- INSTRUCTIONS FOR THE TASK
All lines in the data below carrying the string "theorem" are to be located and copied.

******

theorem request_good {d tgt : Nat} {s : State}
    (gs : Good pq s) : Good pq (request d tgt s) := by
  unfold request
  try extract_lets
  repeat' first
    | with_reducible assumption
    | with_reducible apply countO_good
    | with_reducible apply reqRefused_good
    | with_reducible apply startReq_good
    | with_reducible apply setPdom_good
    | exact and_reserved (by decide)
    | exact reg_merge (by assumption) (by decide)
    | exact and_left_reserved (reg_reserved (by assumption) _)
    | with_reducible apply Good.ite
    | with_reducible apply Good.ite1
    | with_reducible apply Good.ite2
    | fail_if_no_progress (with_reducible apply Good.upd)
    | fail_if_no_progress (with_reducible refine Good.updTim ?_ rfl)
    | fail_if_no_progress (with_reducible refine Good.updTim0 ?_ rfl)
    | fail_if_no_progress (with_reducible refine Good.updRegs ?_ rfl rfl rfl rfl)
    | (intro _; try intros; try extract_lets)

theorem writePwrReq_good {data : Word} {s : State}
    (gs : Good pq s) : Good pq (writePwrReq data s) := by
  unfold writePwrReq
  try extract_lets
  repeat' first
    | with_reducible assumption
    | with_reducible apply request_good

theorem refuseCur_good {d cause : Nat} {s : State}
    (gs : Good pq s) : Good pq (refuseCur d cause s) := by
  unfold refuseCur
  try extract_lets
  repeat' first
    | with_reducible assumption
    | with_reducible apply modPdom_good
    | with_reducible apply wake_good
    | with_reducible apply endReq_good
    | with_reducible apply askUnits_good
    | with_reducible apply nextReq_good
    | with_reducible apply reqRefused_good

theorem latchAns_good {d : Nat} {l : List UnitAns} {s : State}
    (gs : Good pq s) : Good pq (latchAns d l s) := by
  unfold latchAns
  try extract_lets
  repeat' first
    | with_reducible assumption
    | with_reducible apply modPdom_good

theorem startEntry_good {d : Nat} {s : State}
    (gs : Good pq s) : Good pq (startEntry d s) := by
  unfold startEntry
  try extract_lets
  repeat' first
    | with_reducible assumption
    | with_reducible apply modPdom_good

theorem handshake_good {d : Nat} {s : State}
    (gs : Good pq s) : Good pq (handshake d s) := by
  unfold handshake
  try extract_lets
  repeat' first
    | with_reducible assumption
    | with_reducible apply waitUntil_good
    | with_reducible apply refuseCur_good
    | with_reducible apply latchAns_good
    | with_reducible apply startEntry_good
    | exact and_reserved (by decide)
    | exact reg_merge (by assumption) (by decide)
    | exact and_left_reserved (reg_reserved (by assumption) _)
    | with_reducible apply Good.ite
    | with_reducible apply Good.ite1
    | with_reducible apply Good.ite2
    | fail_if_no_progress (with_reducible apply Good.upd)
    | fail_if_no_progress (with_reducible refine Good.updTim ?_ rfl)
    | fail_if_no_progress (with_reducible refine Good.updTim0 ?_ rfl)
    | fail_if_no_progress (with_reducible refine Good.updRegs ?_ rfl rfl rfl rfl)
    | (intro _; try intros; try extract_lets)
    | split

theorem delayLimit_good {d : Nat} {s : State}
    (gs : Good pq s) : Good pq (delayLimit d s) := by
  unfold delayLimit
  try extract_lets
  repeat' first
    | with_reducible assumption
    | with_reducible apply waitUntil_good
    | with_reducible apply refuseCur_good
    | exact and_reserved (by decide)
    | exact reg_merge (by assumption) (by decide)
    | exact and_left_reserved (reg_reserved (by assumption) _)
    | with_reducible apply Good.ite
    | with_reducible apply Good.ite1
    | with_reducible apply Good.ite2
    | fail_if_no_progress (with_reducible apply Good.upd)
    | fail_if_no_progress (with_reducible refine Good.updTim ?_ rfl)
    | fail_if_no_progress (with_reducible refine Good.updTim0 ?_ rfl)
    | fail_if_no_progress (with_reducible refine Good.updRegs ?_ rfl rfl rfl rfl)
    | (intro _; try intros; try extract_lets)
    | split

******

- TASK OUTPUT
theorem request_good {d tgt : Nat} {s : State}
theorem writePwrReq_good {data : Word} {s : State}
theorem refuseCur_good {d cause : Nat} {s : State}
theorem latchAns_good {d : Nat} {l : List UnitAns} {s : State}
theorem startEntry_good {d : Nat} {s : State}
theorem handshake_good {d : Nat} {s : State}
theorem delayLimit_good {d : Nat} {s : State}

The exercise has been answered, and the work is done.